Assigned task:
What do the lines say from the start of the entries through the one containing "refusePayload p v back seq ends s = s"? Repeat them exactly.

Data section:
*** Block opens ***
theorem refusePayload_of_refused {back : Bool} {seq : Nat} (h : ((s.stage v).inQ back).refused = some seq) (ends : Nat) :
    refusePayload p v back seq ends s = s := if_pos h

/-- The first frame beyond the slot halts the destination, whose in-queue notes the Clause as refused and keeps its Clauses. -/
theorem refusePayload_halts {back : Bool} {seq : Nat} (h : ((s.stage v).inQ back).refused ≠ some seq)
    (hl : (s.stage v).loaded = true) (h0 : (s.stage v).haltCode = 0)
    (hv : s.findStage (s.stage v).image.stage = some v) (ends : Nat) :
    let t := refusePayload p v back seq ends s
    HaltOnly s t ∧ (t.stage v).haltCode = 0x0202 ∧ (t.stage v).haltFinal = true ∧
      ((t.stage v).inQ back).refused = some seq ∧ ((t.stage v).inQ back).items = ((s.stage v).inQ back).items := by
  intro t
  let refuse := fun q : InQueue => { q with refused := some seq }
  let s' := s.updStage v fun g => g.updIn back refuse
  have hkeeps := updIn_keepsImage back refuse
  obtain ⟨hloaded, _, _⟩ := hkeeps (s.stage v)
  have hstage : s'.stage v = (s.stage v).updIn back refuse := State.updStage_stage_self s v _
  have hcode : ((s.stage v).updIn back refuse).haltCode = (s.stage v).haltCode := by cases back <;> rfl
  obtain ⟨honly, hhalt, hfinal, hfwd, hback⟩ := oversize_haltsWith (s := s') (v := v)
    (by rw [hstage, hloaded, hl]) (by rw [hstage, hcode, h0]) ((findStage_updStage hkeeps s v _).trans hv) (portUnit p) 0
    ((s.stage v).sourceOf back) (s.stage v).image.stage (cdiv ends 256) ((s.stage v).slotLen back / 256)
  have ht : t = oversize (portUnit p) 0 (s.stage v).image.stage ((s.stage v).sourceOf back) (s.stage v).image.stage
      (cdiv ends 256) ((s.stage v).slotLen back / 256) s' := if_neg h
  rw [← ht] at honly hhalt hfinal hfwd hback
  have hin : (t.stage v).inQ back = refuse ((s.stage v).inQ back) := by
    rw [← inQ_updIn (s.stage v) back refuse, ← hstage]
    cases back
    · exact hfwd
    · exact hback
  exact ⟨haltOnly_trans (updStage_haltOnly s v _) honly, hhalt, hfinal, by rw [hin], by rw [hin]⟩

end

/-! ### Clause frames (R179, R181) -/

/-- No count is below itself. -/
theorem below_self (n : Nat) : below (n % 2 ^ 32) (n % 2 ^ 32) = false := by
  have h : (n % 2 ^ 32 + 2 ^ 32 - n % 2 ^ 32 % 2 ^ 32) % 2 ^ 32 = 0 := by omega
  simp only [below, h]
  rfl

section
variable {p v : Nat} {back : Bool} {c : BitVec 512} {s : State}

theorem clauseArrives_of_below (hb : below (clauseSeq c) (((s.stage v).inQ back).delivered % 2 ^ 32) = true) :
    clauseArrives p v back c s = countDup v back s := if_pos hb

theorem clauseArrives_of_gap (hb : below (clauseSeq c) (((s.stage v).inQ back).delivered % 2 ^ 32) = false)
    (hne : clauseSeq c ≠ ((s.stage v).inQ back).delivered % 2 ^ 32) :
    clauseArrives p v back c s = clauseGap v (clauseSrc c) (s.stage v).image.stage
      (((s.stage v).inQ back).delivered % 2 ^ 32) (clauseSeq c) s := by
  simp only [clauseArrives, hb, hne, ne_eq, not_false_eq_true, Bool.false_eq_true, if_false, if_true]

section
variable (hseq : clauseSeq c = ((s.stage v).inQ back).delivered % 2 ^ 32)
include hseq

theorem clauseArrives_of_refused (hr : ((s.stage v).inQ back).refused = some (((s.stage v).inQ back).delivered % 2 ^ 32)) :
    clauseArrives p v back c s = s := by
  simp only [clauseArrives, hseq, below_self, hr, ne_eq, not_true, Bool.false_eq_true, if_false, if_true]

variable (hr : ((s.stage v).inQ back).refused ≠ some (((s.stage v).inQ back).delivered % 2 ^ 32))
include hr

theorem clauseArrives_of_oversized (hlen : (s.stage v).slotLen back < clauseLen c * 256) :
    clauseArrives p v back c s = oversize (portUnit p) 0 (s.stage v).image.stage (clauseSrc c) (s.stage v).image.stage
      (clauseLen c) ((s.stage v).slotLen back / 256) s := by
  simp only [clauseArrives, hseq, below_self, hr, hlen, ne_eq, not_true, Bool.false_eq_true, if_false, if_true]

/-- The expected Clause is delivered; its payload came before it, in frames of its own. -/
theorem clauseArrives_of_expected (hlen : clauseLen c * 256 ≤ (s.stage v).slotLen back)
    (hdie : s.deliveryDie (s.stage v) ((s.stage v).slotAddr back (clauseSeq c)) = none) :
    clauseArrives p v back c s = deliver v back c [] s := by
  rw [hseq] at hdie
  simp only [clauseArrives, hseq, below_self, hr, hdie, Nat.not_lt.mpr hlen, ne_eq, not_true, Bool.false_eq_true,
    if_false]

end
end

/-- Settles O28: a frame reaches its stage by `exec_dataFrame_of_stage` or `exec_clauseFrame_of_stage`, and each clause is the
lemma on its row of `payloadFrame` or of `clauseArrives`. -/
theorem stageFrames : Obligations.StageFrames := by
  unfold Obligations.StageFrames
  intro p f s v hok hrole hv g back have'
  let s1 := linkIn p.val f s
  have hstage : s1.stage v = g := linkIn_stage p.val f s v
  have hfind : s1.findStage g.image.stage = s.findStage g.image.stage := linkIn_findStage ..
  refine ⟨fun ht => ?payload, fun ht => ?clause⟩
  case payload =>
    intro a n
    rw [exec_dataFrame_of_stage hok hrole ht hv]
    refine ⟨fun hb => ?_, fun hb hfit hdie => ?_, fun hb hover => ⟨fun hr => ?_, fun hr hl h0 hg => ?_⟩⟩
    · rw [payloadFrame_of_below (by rw [linkIn_stage]; exact hb)]
    · have hstore := payloadFrame_of_fits (p := p.val) (v := v) (f := f) (s := s1) (by rw [hstage]; exact hb)
        (by rw [hstage]; exact hfit) (by rw [hstage, linkIn_absent]; exact hdie)
      rw [hstage] at hstore
      refine ⟨_, congrArg (fun t => Host.Outcome.next (ackDue p.val t)) hstore, rfl, fun b => ?_⟩
      rw [State.mend_mem, State.store_mem, linkIn_mem, memRead_memWriteBytes, Frame.meaning, fit_length]
    · rw [payloadFrame_of_oversized (by rw [linkIn_stage]; exact hb) (by rw [linkIn_stage]; exact hover),
        refusePayload_of_refused (by rw [linkIn_stage]; exact hr)]
    · have hhalts := refusePayload_halts (p := p.val) (s := s1) (back := back) (seq := hTag f.header) (v := v)
        (by rw [hstage]; exact hr) (by rw [hstage]; exact hl) (by rw [hstage]; exact h0) (by rw [hstage, hfind]; exact hg)
        (16 * hOffset f.header + 16 * hPlen f.header)
      rw [hstage] at hhalts
      exact ⟨_, by rw [payloadFrame_of_oversized (by rw [linkIn_stage]; exact hb) (by rw [linkIn_stage]; exact hover)], hhalts⟩
  case clause =>
    intro c
    rw [exec_clauseFrame_of_stage hok ht hv]
    refine ⟨fun hb => ?_, fun hseq hr => ?_, fun hseq hr hlen hl h0 hg => ?_, fun hb hne hl h0 => ?_⟩
    · refine ⟨_, by rw [clauseArrives_of_below (by rw [linkIn_stage]; exact hb)], ?_⟩
      rw [← hstage]
      exact updStage_onlyStage s1 v fun g => g.updIn back fun q => { q with dups := satInc q.dups }
    · rw [clauseArrives_of_refused (by rw [linkIn_stage]; exact hseq) (by rw [linkIn_stage]; exact hr)]
    · have hhalts := oversize_haltsWith (s := s1) (v := v) (by rw [hstage]; exact hl) (by rw [hstage]; exact h0)
        (hfind.trans hg) (portUnit p.val) 0 (clauseSrc c) g.image.stage (clauseLen c) (g.slotLen back / 256)
      rw [HaltsWith, hstage] at hhalts
      refine ⟨_, ?_, hhalts⟩
      rw [clauseArrives_of_oversized (by rw [linkIn_stage]; exact hseq) (by rw [linkIn_stage]; exact hr)
        (by rw [linkIn_stage]; exact hlen), linkIn_stage]
    · have hhalts := clauseGap_haltsWith (s := s1) (v := v) (by rw [hstage]; exact hl) (by rw [hstage]; exact h0)
        (clauseSrc c) g.image.stage have' (clauseSeq c)
      rw [HaltsWith, hstage] at hhalts
      refine ⟨_, ?_, hhalts⟩
      rw [clauseArrives_of_gap (by rw [linkIn_stage]; exact hb) (by rw [linkIn_stage]; exact hne), linkIn_stage]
*** Block closes ***
Task answer:
theorem refusePayload_of_refused {back : Bool} {seq : Nat} (h : ((s.stage v).inQ back).refused = some seq) (ends : Nat) :
    refusePayload p v back seq ends s = s := if_pos h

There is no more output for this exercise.